WRTA
- Altoona, Pennsylvania; United States;
- Broadcast area: Altoona, Pennsylvania; Blair County, Pennsylvania;
- Frequency: 1240 kHz
- Branding: "Talk Radio 98.5 & 1240 WRTA"

Programming
- Format: News/talk
- Affiliations: Fox News Radio; Accuweather; Compass Media Networks; Premiere Networks; Westwood One; Altoona Curve;

Ownership
- Owner: Matthew W. Lightner; (Lightner Communications LLC);
- Sister stations: WBRX; WBXQ; WKMC; WTRN; WYUP;

History
- First air date: 1946
- Call sign meaning: Roy Thompson Altoona

Technical information
- Licensing authority: FCC
- Facility ID: 67505
- Class: C
- Power: 1,000 watts unlimited
- Transmitter coordinates: 40°30′26.3″N 78°25′14″W﻿ / ﻿40.507306°N 78.42056°W
- Translator: 98.5 W253CJ (Altoona)

Links
- Public license information: Public file; LMS;
- Webcast: Listen live
- Website: www.lightnercommunications.com/wrta-2/

= WRTA (AM) =

WRTA (1240 kHz) is a news/talk formatted broadcast radio station licensed to Altoona, Pennsylvania, serving Altoona and Blair County, Pennsylvania. WRTA is owned and operated by Matt Lightner, through licensee Lightner Communications LLC.

==History==
WRTA began broadcasting June 18, 1947, on 1240 kHz with 250 watts of power. The station was an ABC affiliate and was owned by Roy Thompson.
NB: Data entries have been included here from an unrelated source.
/-- With nothing landing, and with a packet before each of the six calls; in each mode. -/
theorem witness_JumpToApplicationJumps : ∀ m ∈ [Mode.boot, .bootloader, .settle, .jumped],
    ∀ ls ∈ [[], (List.replicate 6 [Landing.packet ⟨4, 1, 2, 3⟩, .call]).flatten],
      let s : State := { withImage with mode := m, landings := ls }
      (∀ l ∈ s.landings, l = .call ∨ ∃ p ∈ packetsOf s.landings, l = .packet p) ∧ s.answers.take 2 = [.ok, .ok] ∧
        VectorsMapped s.params ∧ validTable s.params s.vectorTable = true := by decide

theorem witness_JumpToApplicationRemains : start.landings = [] ∧ validTable start.params start.vectorTable = false ∧
    (refusing 0).answer = .fail ∧ (refusing 1).drawn.answer = .fail := by decide

/-! The entry controller. -/

/-- The valid image and erased flash; a fault at the first read and at the second; another mode. -/
theorem witness_SettleDoneJumpsOrReturns :
    (∀ m ∈ [image, []], let s : State := { start with mode := .settle, flash := m }
      s.mode = .settle ∧ s.Accepts 2 ∧ VectorsMapped s.params) ∧
    (let s : State := { refusing 0 with mode := .settle }
     s.mode = .settle ∧ s.landings = [] ∧ s.answer = .fail) ∧
    (let s : State := { refusing 1 with mode := .settle }
     s.mode = .settle ∧ s.landings = [] ∧ s.drawn.answer = .fail) ∧ start.mode ≠ .settle := by decide

theorem witness_BootStepHonoursRequest : let s := booting 0xB00710AD image
    s.mode = .boot ∧ s.landings = [] ∧ s.pflag = s.params.magic := by decide

/-- One bit off the sentinel; erased flash and the valid image. -/
theorem witness_BootStepChecksApplication :
    (let s := booting 0xB00710AC []
     s.mode = .boot ∧ s.pflag ≠ s.params.magic ∧ VectorsMapped s.params ∧ s.Accepts 2 ∧
       validTable s.params s.vectorTable = false) ∧
    let s := booting 0xB00710AC image
    s.mode = .boot ∧ s.pflag ≠ s.params.magic ∧ VectorsMapped s.params ∧ s.Accepts 4 ∧
      validTable s.params s.vectorTable = true := by decide

/-- A fault at each of the two reads of the check, and at each of the two of the jump's re-validation; another mode. -/
theorem witness_BootStepStaysOnFault :
    (∀ as ∈ [[Answer.fail], [.ok, .fail]], let s : State := { booting 0 image with answers := as }
     s.mode = .boot ∧ s.landings = [] ∧ s.pflag ≠ s.params.magic ∧ (s.answer = .fail ∨ s.drawn.answer = .fail)) ∧
    (∀ as ∈ [[Answer.ok, .ok, .fail], [.ok, .ok, .ok, .fail]], let s : State := { booting 0 image with answers := as }
     s.mode = .boot ∧ s.pflag ≠ s.params.magic ∧ s.Accepts 2 ∧ VectorsMapped s.params ∧
       validTable s.params s.vectorTable = true ∧
       (s.afterVectorReads.answer = .fail ∨ s.afterVectorReads.drawn.answer = .fail)) ∧ start.mode ≠ .boot := by decide

theorem witness_RequestEntryWritesFlagAndResets : start.landings = [] ∧ (booting 0 image).landings = [] := by decide

/-- Between the two boots a QUERY is received, and a soft reset made. -/
theorem witness_RequestIsOneShot : ∃ s u t v w : State, OwnTurn s u ∧ u.landings = [] ∧ s.mode = .boot ∧
    s.pflag = s.params.magic ∧ step s = .next t ∧ Host.Core.run Sys2Proof.core 4 t = .next v ∧ v.pflag = t.pflag ∧
    v.mode = .boot ∧ OwnTurn v w ∧ w.Accepts 4 ∧ VectorsMapped v.params ∧ validTable v.params v.vectorTable = true :=
  ⟨{ booting 0xB00710AD image with
      turns := [.own [], .packet ⟨0x04, 0xF0, 0, 0⟩, .packet ⟨0x04, 0x7E, 0x40, 0x01⟩, .packet ⟨0x06, 0x7F, 0xF7, 0⟩,
        .reset .soft, .own []] }, _, _, _, _, .inr ⟨_, _, rfl, rfl⟩, rfl, rfl, rfl, rfl, rfl, by decide, by decide,
    .inr ⟨_, _, rfl, rfl⟩, by decide, by decide, by decide⟩

/-! Resets. -/

theorem witness_ResetValues : ({ start with turns := [.reset .soft] } : State).turns = .reset .soft :: [] ∧
    ({ start with turns := [.reset (.powerOn 5)] } : State).turns = .reset (.powerOn 5) :: [] := by decide

/-- At the first sector and at the last, at the first unit and at the last, before the call and during it. -/
theorem witness_ResetInsideFlashCommand : ∀ during ∈ [false, true], ∀ kind ∈ [ResetKind.soft, .powerOn 7],
    (∀ k ∈ [0, 5], let s : State :=
        { withImage with landings := List.replicate (k + 1) .call ++ .reset during kind :: [] }
     s.mode = .bootloader ∧ (0x7C : Byte) = checksum (0x04 :: []) ∧ s.params.sectors[k]?.isSome ∧
       s.answers.take k = List.replicate k .ok ∧
       s.landings = List.replicate (k + 1) .call ++ .reset during kind :: []) ∧
    ∀ k ∈ [0, 1], let s : State := { start with landings := List.replicate (k + 1) .call ++ .reset during kind :: [] }
    s.mode = .bootloader ∧ (0x4D : Byte) = checksum (0x02 :: lastBlock) ∧
      (0x77FFA : Word).toNat + 6 ≤ s.params.appMaxSize.toNat ∧
      (programCalls s.params (0x77FFA : Word).toNat [1, 2, 3, 4, 5, 6])[k]?.isSome ∧
      s.answers.take k = List.replicate k .ok ∧
      s.landings = List.replicate (k + 1) .call ++ .reset during kind :: [] := by decide

theorem witness_UnsetEntryReasonIsRefused : (booting 0 []).entryReason = none ∧ start.entryReason = some .noApp := by decide

/-! The whole machine. -/

theorem start_inv : start.Inv :=
  ⟨by decide, by decide, by decide, by decide, by decide, by decide, by decide⟩

/-- An erase of a flash that holds the valid image. -/
theorem witness_StepKeepsInvariant : ∃ s t : State, s.Inv ∧ step s = .next t ∧ t.flash ≠ s.flash :=
  ⟨{ withImage with msgQ := [[0xF0, 0, 0, 0x7E, 0x40, 0x04, 0x7C, 0xF7]] }, _,
    ⟨by decide, by decide, by decide, by decide, by decide, by decide, by decide⟩, rfl, by decide⟩

/-- The bytes next to the region, where the same erase runs. -/
theorem witness_FlashChangesOnlyInside : ∃ s t : State, step s = .next t ∧ ¬ Touchable s.params 0x08007FFF ∧
    ¬ Touchable s.params 0x08080003 ∧ t.flash ≠ s.flash := by
  refine ⟨{ withImage with msgQ := [[0xF0, 0, 0, 0x7E, 0x40, 0x04, 0x7C, 0xF7]] }, _, rfl, ?_, ?_, by decide⟩ <;>
    unfold Touchable <;> decide

theorem witness_JumpsOnlyIntoValidImage : ∃ s t : State, step s = .next t ∧ s.mode ≠ .jumped ∧ t.mode = .jumped :=
  ⟨{ withImage with mode := .settle }, _, rfl, by decide, by decide⟩

/-- Each of the ways the flag changes. -/
theorem witness_FlagChangesOnlyByItsRules :
    (∃ s t : State, s.landings = [] ∧ step s = .next t ∧ t.pflag ≠ s.pflag ∧ s.turns = []) ∧
    ∀ turn ∈ [.requestEntry, .call .requestEntry, .own [.call, .request true], .reset (.powerOn 5),
        .own [.reset false (.powerOn 5)]],
      ∃ s t : State, s.landings = [] ∧ step s = .next t ∧ t.pflag ≠ s.pflag ∧ s.turns.head? = some turn := by
  refine ⟨⟨booting 0xB00710AD image, _, rfl, rfl, by decide, rfl⟩, fun turn h => ?_⟩
  refine ⟨{ start with msgQ := [queryMsg], turns := [turn] }, ?_⟩
  simp only [List.mem_cons, List.not_mem_nil, or_false] at h
  rcases h with rfl | rfl | rfl | rfl | rfl <;> exact ⟨_, rfl, rfl, by decide, rfl⟩

/-- Kept by a command, and unset by a reset. -/
theorem witness_EntryReasonIsReadOnly :
    (∃ s t : State, s.mode ≠ .boot ∧ s.entryReason = some .noApp ∧ step s = .next t ∧ t.entryReason = some .noApp) ∧
    ∃ s t : State, s.mode ≠ .boot ∧ s.entryReason = some .noApp ∧ step s = .next t ∧ t.entryReason = none :=
  ⟨⟨{ start with msgQ := [queryMsg] }, _, by decide, rfl, rfl, rfl⟩,
    ⟨{ start with turns := [.reset .soft] }, _, by decide, rfl, rfl, rfl⟩⟩

/-- Packets that complete a message between two calls, with room in the queue and without. -/
theorem witness_PacketsInsideCommand : ∀ q ∈ [[], [queryMsg]],
    let s : State := { start with
      rxBuf := [0xF0, 0x01], msgQ := q, landings := [.call, .packet ⟨0x05, 0xF7, 0, 0⟩, .packet ⟨0x09, 0x90, 0x3C, 0x7F⟩] }
    s.mode = .bootloader ∧ (∀ l ∈ s.landings, l = .call ∨ ∃ p ∈ packetsOf s.landings, l = .packet p) ∧
      (next? (exec (commandOf .standard 0x01 [] 0x7F) { s with landings := [] })).isSome := by decide

/-! ## What lands inside a step -/

/-- R254: a message completed while SVC serves another waits in `msg_q`; the packet is recorded between the calls. -/
theorem test_packet_inside_step : (next? (step { start with
    msgQ := [[0xF0, 0, 0, 0x7E, 0x40, 0x09, 0x77, 0xF7]]
    turns := [.own [.call, .call, .packet ⟨0x06, 0xF0, 0xF7, 0⟩, .call]] })).map
      (fun t => (t.msgQ, t.rxLen, t.trace[2]?, t.trace.length)) =
    some ([[0xF0, 0xF7]], 0, some (.received ⟨0x06, 0xF0, 0xF7, 0⟩), 5) := by decide
/-- R211: a packet is taken before `DisableInterrupts`, and none after it. -/
theorem test_packet_at_jump : (next? (step { start with
    mode := .settle, flash := image
    turns := [.own [.call, .call, .packet ⟨4, 1, 2, 3⟩, .call, .packet ⟨4, 4, 5, 6⟩, .call]] })).map
      (fun t => (t.mode, t.rxBuf)) = some (.jumped, [1, 2, 3]) := by decide
/-- R20: no packet is seen while the BOOT step runs. -/
theorem test_packet_at_boot : (next? (step { booting 0 [] with turns := [.own [.call, .packet ⟨4, 1, 2, 3⟩]] })).map
    (fun t => (t.mode, t.rxBuf)) = some (.bootloader, []) := by decide
/-- `request_entry` after the first sector's erase: the flag is written, and that sector's image is gone. -/
theorem test_request_inside_erase : (next? (step { start with
    flash := image, msgQ := [[0xF0, 0, 0, 0x7E, 0x40, 0x04, 0x7C, 0xF7]]
    turns := [.own [.call, .call, .request false]] })).map
      (fun t => (t.mode, t.pflag, t.flashLock, t.word 0x08008000)) =
    some (.boot, 0xB00710AD, .locked, 0xFFFFFFFF) := by decide

end Sys2Proof.Tests
end

section
/-! PROOFS. The schedule: what a step fetches for each turn, and that it runs what it fetched (Fetch.lean, Step.lean). -/

namespace Sys2Proof.Machine

variable {s t u : State}

/-! ## The schedule -/

/-- A step runs the instruction it fetches, in the state fetching leaves. -/
theorem step_of_fetch_run {i : Instr} (h : fetch s = .run i t) : step s = endStep (exec i t) := by
  simp only [step, h]

/-- A pending turn is taken off the schedule, and decides what is fetched. -/
theorem fetch_of_turns_cons {tn : Turn} {rest : List Turn} (h : s.turns = tn :: rest) :
    fetch s = fetchTurn tn (s.setTurns rest) := by
  simp only [fetch, h]

/-- On the block's own turn, pending or by default, its own enabled step is fetched. -/
theorem fetch_of_ownTurn (h : OwnTurn s u) : fetch s = fetchOwn u := by
  rcases h with ⟨hnone, rfl⟩ | ⟨ls, rest, hown, rfl⟩
  · simp only [fetch, hnone]
  · rw [fetch_of_turns_cons hown, fetchTurn]

/-- What found no call to land at is dropped when the step ends (notes/assumptions/9.md). -/
theorem endStep_of_next (t : State) : endStep (.next t) = .next { t with landings := [] } := rfl

/-! ## The block's own turn changes the schedule and the landings alone -/

theorem OwnTurn.mode_eq (h : OwnTurn s u) : u.mode = s.mode := by
  rcases h with ⟨-, rfl⟩ | ⟨ls, rest, -, rfl⟩ <;> rfl

theorem OwnTurn.msgQ_eq (h : OwnTurn s u) : u.msgQ = s.msgQ := by
  rcases h with ⟨-, rfl⟩ | ⟨ls, rest, -, rfl⟩ <;> rfl

/-! ## What each kind of turn fetches -/

/-- R80, R130: a packet's four bytes always decode, to its instruction. -/
theorem decode_packet_bytes (ps : Params) (p : Packet) : decode ps .packet p.bytes = .ok (decodePacket p) := rfl

/-- R150, R156: SVC dequeues the head message, and runs its command where it decodes. The request decoder reads no
parameter, so any `ps` will do. -/
theorem fetchOwn_of_request {ps : Params} {m : List Byte} {q : List (List Byte)} {i : Instr}
    (hmode : u.mode = .bootloader) (hq : u.msgQ = m :: q) (hdec : decode ps .request m = .ok i) :
    fetchOwn u = .run i (u.setMsgQ q) := by
  have hdec' : decode u.params .request m = .ok i := hdec
  simp only [fetchOwn, hmode, hq, hdec']

theorem fetchResponse_of_decode {m : List Byte} {i : Instr} (hmode : u.mode = .bootloader)
    (hdec : decode u.params .response m = .ok i) : fetchResponse m u = .run i u := by
  simp only [fetchResponse, if_pos hmode, hdec]

theorem fetchCall_of_internal {i : Instr} (hmode : u.mode = .bootloader) (hint : i.format = .internal) :
    fetchCall i u = .run i u := by
  simp only [fetchCall, if_pos hint, if_pos hmode]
Roy Thompson sold WRTA to the Altoona Trans Audio Corporation in March 1956. The Altoona Trans Audio Corporation was composed of Martin J. Malarkey Jr., John L. Miller, Horace Richards, and Louis "Lou" Murray. In September 1982, the Altoona Trans Audio Corporation elected David Rodney "Rod" Wolf President and Chief Operating Officer. Wolf still maintained his positions as Treasurer and General Manager. Rod Wolf joined WRTA in January 1957 where he served in multiple capacities on and off the air.

Rod Wolf, President of Altoona Trans Audio, announced the sale of WRTA to David A. Barger, president of Handsome Brothers Inc., in November 2003. The sale marked the first change in ownership of WRTA in more than 45 years. Rebecca Barger sold the station to Lightner Communications, LLC (Matt Lightner) in July 2019, joining it with stations WKMC, WYUP, WBRX, WBXQ and WTRN. Matt Lightner is a long time Broadcast Engineer and area business owner. The sale was consummated on October 1, 2019, at a price of $675,000.

WRTA added an FM translator at 98.5 MHz (W253CJ) that provides city grade FM coverage of Altoona and coverage in all of Blair County, and part of Cambria County.